Then Gabriel's resentment of an insult diverted the enemy's fire, and it was he who had to bear the whole brunt of the battle. He had at that time left Cambridge; and having in 1585 obtained grace for a degree of D.C.L. at Oxford, was practising in London as an advocate in the Prerogative Court.
Gabriel Harvey was a man of quick parts and high character—ardent, impressible, with a keen interest in intellectual pursuits, and a critical appreciation not exceptional, but modified and bounded by the notions of his time and by the studies of the University. He stood for an influential class, and fairly represented it. We have always been told to believe, on the authority of Thomas Nash, that he was ashamed of his father, the rope-maker; and encyclopædists have it that he ostentatiously claimed kindred with Sir Thomas Smith, another Saffron Walden man, who had been, with Cheke, joint chief of the Greeks at Cambridge, and who died a Secretary of State in 1577. But his writings, and those of his brothers, show that Gabriel Harvey was warmly and openly attached to his family and to his native town. Evidently not in boast of worldly position, but as the most natural reply to a libel on the old man's character, in the course of the Nash controversy, Harvey made known that his father, twenty years before, held the chief offices in his town, and that he had spent a thousand pounds upon the education of his sons. These were the public evidences of his father's worth. Again, it is not true that Harvey showed eagerness to claim Sir Thomas Smith as one of his relations. The reverse is true. He avoided the boast. As a Cambridge scholar and Saffron Walden man who had a reputation for his Latin verse, Gabriel Harvey followed an old custom in producing Smithus, vel Musarum Lacrymæ, upon the death of a scholar who was one of the chief glories of his University, who also was of Saffron Walden, and to whom, he says, he had looked up as his model of life, studies, and character. It seems that there was a family connexion: for in one of his later letters Harvey speaks very incidentally of Sir Thomas Smith's son as cousin. But in this series of laments, or “Tears of the Muses,” they are the Muses who speak for themselves in their own character, and some of them exalt the scholar they mourn by naming him as of their kindred. When speaking in his own person, at the opening and close of his work, to Walter Mildmay and to Sir John Wood, Smith's nephew and late secretary, Harvey is far from claiming, as it seems he could have claimed, a family connexion with the man whose memory deserved his honour.

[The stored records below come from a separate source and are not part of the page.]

/-- A fetched descriptor that a completion record answers: a command by opcode and tag, a transmit by TX ring and index. -/
def cplAnswers (p : Nat) (ws : List Word) (f : Fetched) : Bool :=
  f.part = p && f.opcode = (wordAt ws 0).toNat % 256 &&
    (if f.opcode = 0 then f.index = (wordAt ws 0).toNat / 2 ^ 16 && f.ring = (wordAt ws 3).toNat % 16
     else f.tag = (wordAt ws 0).toNat / 2 ^ 16)

/-- A fetched descriptor completes: it leaves the list of R314 and its record is written. -/
def State.cplEnd (s : State) (p : Nat) (ws : List Word) : State :=
  let s1 := { s with host := { s.host with fetched := s.host.fetched.eraseP (cplAnswers p ws) } }
  (s1.cplWrite p ws).resvSync p

/-- A completion from the F-die. One that was on its way for a descriptor of before, which has completed FLUSHED or whose partition has been reset, is
discarded; the Pass brings it before any for a later descriptor (R20, R317, R331, R332; log entry 75). -/
def State.cplDeliver (s : State) (p : Nat) (ws : List Word) : State :=
  if s.host.stale.any (cplAnswers p ws) then
    { s with host := { s.host with stale := s.host.stale.eraseP (cplAnswers p ws) } }
  else s.cplEnd p ws

/-- The H-die itself completes a descriptor that it has fetched; one that has completed FLUSHED meanwhile is discarded (R331). -/
def State.cplOwn (s : State) (p : Nat) (ws : List Word) : State :=
  if s.host.fetched.any (cplAnswers p ws) then s.cplEnd p ws
  else { s with host := { s.host with stale := s.host.stale.eraseP (cplAnswers p ws) } }

/-- The record of a transmit completion (R318). -/
def txRecord (f : Fetched) (status : Nat) (txTime : Word) (attempts beam : Nat) (twin : Bool) (cause detail : Nat) : List Word :=
  [cplWord0 0 status f.index, f.cookie, txTime,
    w32 (f.ring % 16 + attempts % 32 * 2 ^ 4 + beam % 64 * 2 ^ 9 + (if twin then 2 ^ 15 else 0)), 0, 0, cplCause cause detail, 0]

/-- The F-die completes a transmit descriptor; the completion of one from before a PART reset of its partition is discarded (R332). -/
def State.txDone (s : State) (f : Fetched) (status : Nat) (txTime : Word) (attempts beam : Nat) (twin : Bool) (cause detail : Nat) : State :=
  { s with pass :=
      if f.gen ≠ aget 0 f.part s.ends.gens then s.pass
      else (s.passSend .f 5 f.part false 32 (txRecord f status txTime attempts beam twin cause detail)).pass }

/-- The H-die completes a transmit descriptor itself. -/
def State.txDoneH (s : State) (f : Fetched) (status : Nat) (cause detail : Nat) : State :=
  s.cplOwn f.part (txRecord f status 0 0 63 false cause detail)

/-- The H-die completes a fetched descriptor FLUSHED (R331). -/
def State.flushFetched (s : State) (f : Fetched) : State :=
  if f.opcode = 0 then s.txDoneH f stFLUSHED 0 0
  else s.cplOwn f.part [cplWord0 f.opcode stFLUSHED f.tag, 0, 0, 0, 0, 0, 0, 0]

/-- Every fetched descriptor of every partition completes FLUSHED (R22, R331). -/
def State.flushAllFetched (s : State) : State :=
  let s1 := s.host.fetched.foldl State.flushFetched s
  { s1 with host := { s1.host with stale := s1.host.stale ++ s.host.fetched } }

end Sys2Proof.Machine
end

Again, it has been said, in the pleasant book, The Calamities of Authors, that Gabriel Harvey's vanity caused him to publish a collection of panegyrics upon himself. Where is it? Can it be that the title of the four books of the ‘Gratulations of Walden,’ a collection of laudatory Latin epigrams and poems upon Queen Elizabeth, Leicester, Burleigh, and three other personages of the Court—the third of them, and dearest of all, Harvey's friend, Philip Sidney—can it be that this volume, produced in honour of the Queen's visit to Walden and Audley End, has been mistaken for a set of panegyrics on its editor? Or is such a description given to the nine pages of verses on the Harvey and Nash quarrel attached to the 229 pages of Pierce's Supererogation? This is the sort of attention and justice clever men get from posterity when they have once been well covered with abuse from which it is nobody's particular business to defend them, and when they have not achieved in their lives anything great enough to draw on them the general attention of their countrymen in after times.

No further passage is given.